2012-06-10 Andrew J. Bennieston

• Better initialisation of variables in ssh-tunneld.c
• Rearranged logic on if() .. elseif() .. else when forking child process

2012-06-09 Andrew J. Bennieston

• Improved handling of client quit due to SIGTERM or SIGINT

2012-06-08 Andrew J. Bennieston

• Updated to compile without warnings on Mac OS X Lion using either clang or llvm-gcc
• Added BSD-style Makefiles to support BSD Make as well as GNU Make
• Added comments to top of every header / source file to identify it as part of ssh-tunnel
• Reduced the number of times strdup() is used when processing command-line options

2012-03-21 Andrew J. Bennieston

• Split ssh-tunnelc.c across multiple files to improve ease of navigation
• Modified ssh-tunnelc/Makefile to build any .c files in that directory then link them together into the ssh-tunnelc binary

2012-03-20 Andrew J. Bennieston

• Improved security of control socket by binding to localhost only (by default)
• Provided command-line option (-r) to allow binding to * (all interfaces) for control socket
• Changed tabs to spaces in ssh-tunnelc.c and ssh-tunneld.c

Copyright (c) 2012, Andrew J. Bennieston All rights reserved.

Redistribution and use in source and binary forms, with or without modification, are permitted provided that the following conditions are met:

• Redistributions of source code must retain the above copyright notice, this list of conditions and the following disclaimer.

• Redistributions in binary form must reproduce the above copyright notice, this list of conditions and the following disclaimer in the documentation and/or other materials provided with the distribution.

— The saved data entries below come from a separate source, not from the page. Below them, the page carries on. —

/-- Snapshots, clearing, bandwidth windows, delay histograms and the trace are read as PM gives them. -/
def Obligations.PerformanceCounters : Prop :=
(∀ (m : Master) (v : Word) (s : State), reaches m s → ∃ t, goesTo (.pmSnapWrite m v) s t ∧ (∀ u : Nat, u < 8 → t.rd (PM_SNAP_CYC_LO u) = s.rd
      (PM_CYC_LO u) ∧ t.rd (PM_SNAP_CYC_HI u) = s.rd (PM_CYC_HI u) ∧ t.rd (PM_CYC_LO u) = s.rd (PM_CYC_LO u)) ∧ (∀ u : Nat, u < 8 → ∀ k : Nat, k < 8 →
      t.rd (PM_SNAP_CNT_LO u k) = s.rd (PM_CNT_LO u k) ∧ t.get (PM_SNAP_CNT_HI_hi u k) = s.get (PM_CNT_HI_hi u k) ∧ t.rd (PM_CNT_LO u k) = s.rd
      (PM_CNT_LO u k)) ∧ onlyParts [.regs, .host, .sent] s t) ∧
(∀ (m : Master) (v : Word) (s : State), reaches m s → ∃ t, goesTo (.pmClrWrite m v) s t ∧ (∀ u : Nat, u < 8 → t.rd64 (PM_CYC_LO u) (PM_CYC_HI u) = 0 ∧
      t.rd (PM_SNAP_CYC_LO u) = s.rd (PM_SNAP_CYC_LO u)) ∧ (∀ u : Nat, u < 8 → ∀ k : Nat, k < 8 → t.rd64 (PM_CNT_LO u k) (PM_CNT_HI u k) = 0 ∧ t.rd
      (PM_SNAP_CNT_LO u k) = s.rd (PM_SNAP_CNT_LO u k)) ∧ (∀ p : Nat, p < 48 → t.rd (PM_BW_RX p) = 0 ∧ t.rd (PM_BW_TX p) = 0 ∧ t.rd (PM_BW_PEAK p) =
      0) ∧ onlyParts [.regs, .host, .sent] s t) ∧
(∀ (p : Fin 48) (s : State), s.up → p.val < s.lanes → s.bwDue p = true → s.tickStepped = false → ∃ t, goesTo (.bwWindowEnd p false) s t ∧ t.get
      (PM_BW_RX_octets4 p) = ((s.bwOf p).rx + (if s.on (PM_BW_CFG_line_mode p) then 20 else 0) * (s.bwOf p).rxFrames) / 4 % 2 ^ 32 ∧ t.get
      (PM_BW_TX_octets4 p) = ((s.bwOf p).tx + (if s.on (PM_BW_CFG_line_mode p) then 20 else 0) * (s.bwOf p).txFrames) / 4 % 2 ^ 32 ∧ t.on
      (PM_BW_CFG_step p) = false ∧ t.get (PM_BW_PEAK_rx_peak p) = min 0xFFFF (max (s.get (PM_BW_PEAK_rx_peak p)) (((s.bwOf p).rx + (if s.on
      (PM_BW_CFG_line_mode p) then 20 else 0) * (s.bwOf p).rxFrames) * 8 / (clamp 1 1000000 (s.get (PM_BW_CFG_window_us p)) * 10))) ∧ t.get
      (PM_BW_PEAK_tx_peak p) = min 0xFFFF (max (s.get (PM_BW_PEAK_tx_peak p)) (((s.bwOf p).tx + (if s.on (PM_BW_CFG_line_mode p) then 20 else 0) *
      (s.bwOf p).txFrames) * 8 / (clamp 1 1000000 (s.get (PM_BW_CFG_window_us p)) * 10))) ∧ t.bwOf p = ⟨0, 0, 0, 0⟩ ∧ onlyChanges [PM_BW_CFG p,
      PM_BW_RX p, PM_BW_TX p, PM_BW_PEAK p] [.bw] s t) ∧
(∀ (p : Fin 48) (s : State), s.up → p.val < s.lanes → s.bwDue p = true → s.tickStepped = true → ∃ t, goesTo (.bwWindowEnd p true) s t ∧ t.get
      (PM_BW_RX_octets4 p) = ((s.bwOf p).rx + (if s.on (PM_BW_CFG_line_mode p) then 20 else 0) * (s.bwOf p).rxFrames) / 4 % 2 ^ 32 ∧ t.get
      (PM_BW_TX_octets4 p) = ((s.bwOf p).tx + (if s.on (PM_BW_CFG_line_mode p) then 20 else 0) * (s.bwOf p).txFrames) / 4 % 2 ^ 32 ∧ t.on
      (PM_BW_CFG_step p) = true ∧ t.rd (PM_BW_PEAK p) = s.rd (PM_BW_PEAK p) ∧ t.bwOf p = ⟨0, 0, 0, 0⟩ ∧ onlyChanges [PM_BW_CFG p, PM_BW_RX p, PM_BW_TX
      p] [.bw] s t) ∧
(∀ (s : State), s.up → s.on PM_CTRL_mp_hist = true → s.stacksRun = true → Tab.wf resetWord s.regs = true → ∃ t, goesTo (.mpHistAccumulate) s t ∧ (∀ q
      : Nat, q < 472 → ∀ k : Nat, k < 16 → s.hl.hist.get 0 (16 * q + k) < 2 ^ 64 → t.hl.hist.get 0 (16 * q + k) = (s.hl.hist.get 0 (16 * q + k) +
      (s.rd (SC_DELAY_HIST q k)).toNat) % 2 ^ 64 ∧ t.rd (SC_DELAY_HIST q k) = 0) ∧ onlyParts [.regs, .hl, .host, .sent] s t) ∧
(∀ (n : Fin 4) (r : MbReq) (s : State), serving n 0x6000 r s → r.payload.length = 4 → leAt r.payload 0 2 ≤ 255 → 1 ≤ leAt r.payload 2 2 → leAt
      r.payload 2 2 ≤ 63 → ∃ t, goesTo (.pmGetTrace n) s t ∧ answered n r (((List.range (leAt r.payload 2 2)).map fun k => ((List.range 16).map fun w
      => wordBytes (s.rd (PM_TRACE ((leAt r.payload 0 2 + k) % 256) w))).flatten).flatten) t ∧ onlyParts [.regs, .mbox, .mp, .host, .sent] s t) ∧
(∀ (n : Fin 4) (r : MbReq) (q : Fin 472) (s : State), serving n 0x6001 r s → r.payload.length = 4 → leAt r.payload 0 2 = q.val → byteAt r.payload 2 ≤
      1 → byteAt r.payload 3 = 0 → s.variant = .fh4848 → s.on PM_CTRL_mp_hist = true → ∃ t, goesTo (.pmGetHistogram n) s t ∧ answered n r ((List.range
      16).map fun k => leBytes 8 (s.hl.hist.get 0 (16 * q + k))).flatten t ∧ (∀ k : Nat, k < 16 → t.hl.hist.get 0 (16 * q + k) = if byteAt r.payload 2
      = 1 then 0 else s.hl.hist.get 0 (16 * q + k)) ∧ onlyParts [.regs, .hl, .mbox, .mp, .host, .sent] s t)

/-- The machine after reset: every register at its reset value, the time at 0 and suspect, an empty queue. -/
def Obligations.ResetValues : Prop :=
(State.reset.pending = []) ∧
(regsOk State.reset) ∧
(delivered State.reset) ∧
(atReset keptOverReset State.reset) ∧
(State.reset.tb = ⟨0, 0, 0⟩ ∧ State.reset.on TB_STAT_suspect = true ∧ State.reset.on TB_STAT_cause_restart = true) ∧
(∀ n : Nat, n < 4 → State.reset.mbState n = mbIdle ∧ State.reset.mbOwns .msp n = decide (n = 3) ∧ State.reset.mbOwns .pcie n = decide (n < 3)) ∧
(State.reset.host.guardPcie = false ∧ State.reset.host.guardMsp = false ∧ State.reset.mpRuns = false ∧ State.reset.up = true)

/-- A step runs the command at the front of the queue on the state that holds the rest; an empty queue idles. -/
def Obligations.StepRunsTheFront : Prop :=
(∀ (c : Instr) (l : List Instr) (s : State), step { s with pending := c :: l } = exec c { s with pending := l }) ∧
(∀ (s : State), s.pending = [] → step s = .next s)

/-- Every command of every state answers a next state, and only supplies, resets and the tick act on a module at rest. -/
def Obligations.NoCommandStops : Prop :=
(∀ (c : Instr) (s : State), ∃ t, goesTo c s t) ∧
(∀ (s : State), ∃ t, step s = .next t) ∧
(∀ (c : Instr) (s : State), s.up = false → actsAtRest c = false → exec c s = .next s)

/-- After every step no interrupt message that can leave is unsent, and the pending bits tell what waits. -/
def Obligations.DeliveredIsKept : Prop :=
(∀ (s t : State), delivered s → step s = .next t → delivered t)

/-- Every step keeps reserved bits at 0 and the register file in its canonical form. -/
def Obligations.ReservedBitsStayZero : Prop :=
(∀ (s t : State), regsOk s → step s = .next t → regsOk t)

/-- SYS_ECHO returns its payload after the status word, and refuses one of more than 4072 bytes. -/
def Obligations.EchoReturnsItsPayload : Prop :=
(∀ (n : Fin 4) (r : MbReq) (s : State), serving n 0x0101 r s → r.payload.length ≤ 4072 → ∃ t, goesTo (.sysEcho n) s t ∧ t.mbState n = mbDone ∧ (t.mb
      n).last.map (·.2.2.2.2) = some (leBytes 2 0 ++ leBytes 2 0 ++ leBytes 4 0 ++ r.payload) ∧ onlyParts [.regs, .mbox, .mp, .host, .sent] s t) ∧
(∀ (n : Fin 4) (r : MbReq) (s : State), serving n 0x0101 r s → 4072 < r.payload.length → ∃ t, goesTo (.sysEcho n) s t ∧ rejected n r badLength t ∧
      onlyParts [.regs, .mbox, .mp, .host, .sent] s t)

/-- Sources 24 to 47 read 1 just while a port or a lane of their bay has an enabled cause set. -/
def Obligations.BaySources : Prop :=
(∀ (s : State) (b : Nat), b < s.bays → (s.source (36 + b) = true ↔ ∃ l i : Nat, l / 4 = b ∧ i < 32 ∧ s.bit (LN_INT_STAT l) i = true ∧ s.bit (LN_INT_EN
      l) i = true)) ∧
(∀ (s : State) (b : Nat), b < s.bays → (s.source (24 + b) = true ↔ ∃ p i : Nat, p / 4 = b ∧ i < 32 ∧ s.bit (PT_INT_STAT p) i = true ∧ s.bit (PT_INT_EN
      p) i = true))

/-- The time channel and the SyncE channel are two fields, 0 and 1 at reset, and may name one channel. -/
def Obligations.Designations : Prop :=
(State.reset.timeCh = 0 ∧ State.reset.synceCh = 1) ∧
(∀ (s : State) (c d : Fin 6), ((s.set TC_ROLES_time_ch c).set TC_ROLES_synce_ch d).timeCh = c.val ∧ ((s.set TC_ROLES_time_ch c).set TC_ROLES_synce_ch
      d).synceCh = d.val)
end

THIS SOFTWARE IS PROVIDED BY THE COPYRIGHT HOLDERS AND CONTRIBUTORS "AS IS" AND ANY EXPRESS OR IMPLIED WARRANTIES, INCLUDING, BUT NOT LIMITED TO, THE IMPLIED WARRANTIES OF MERCHANTABILITY AND FITNESS FOR A PARTICULAR PURPOSE ARE DISCLAIMED. IN NO EVENT SHALL THE COPYRIGHT HOLDER OR CONTRIBUTORS BE LIABLE FOR ANY DIRECT, INDIRECT, INCIDENTAL, SPECIAL, EXEMPLARY, OR CONSEQUENTIAL DAMAGES (INCLUDING, BUT NOT LIMITED TO, PROCUREMENT OF SUBSTITUTE GOODS OR SERVICES; LOSS OF USE, DATA, OR PROFITS; OR BUSINESS INTERRUPTION) HOWEVER CAUSED AND ON ANY THEORY OF LIABILITY, WHETHER IN CONTRACT, STRICT LIABILITY, OR TORT (INCLUDING NEGLIGENCE OR OTHERWISE) ARISING IN ANY WAY OUT OF THE USE OF THIS SOFTWARE, EVEN IF ADVISED OF THE POSSIBILITY OF SUCH DAMAGE.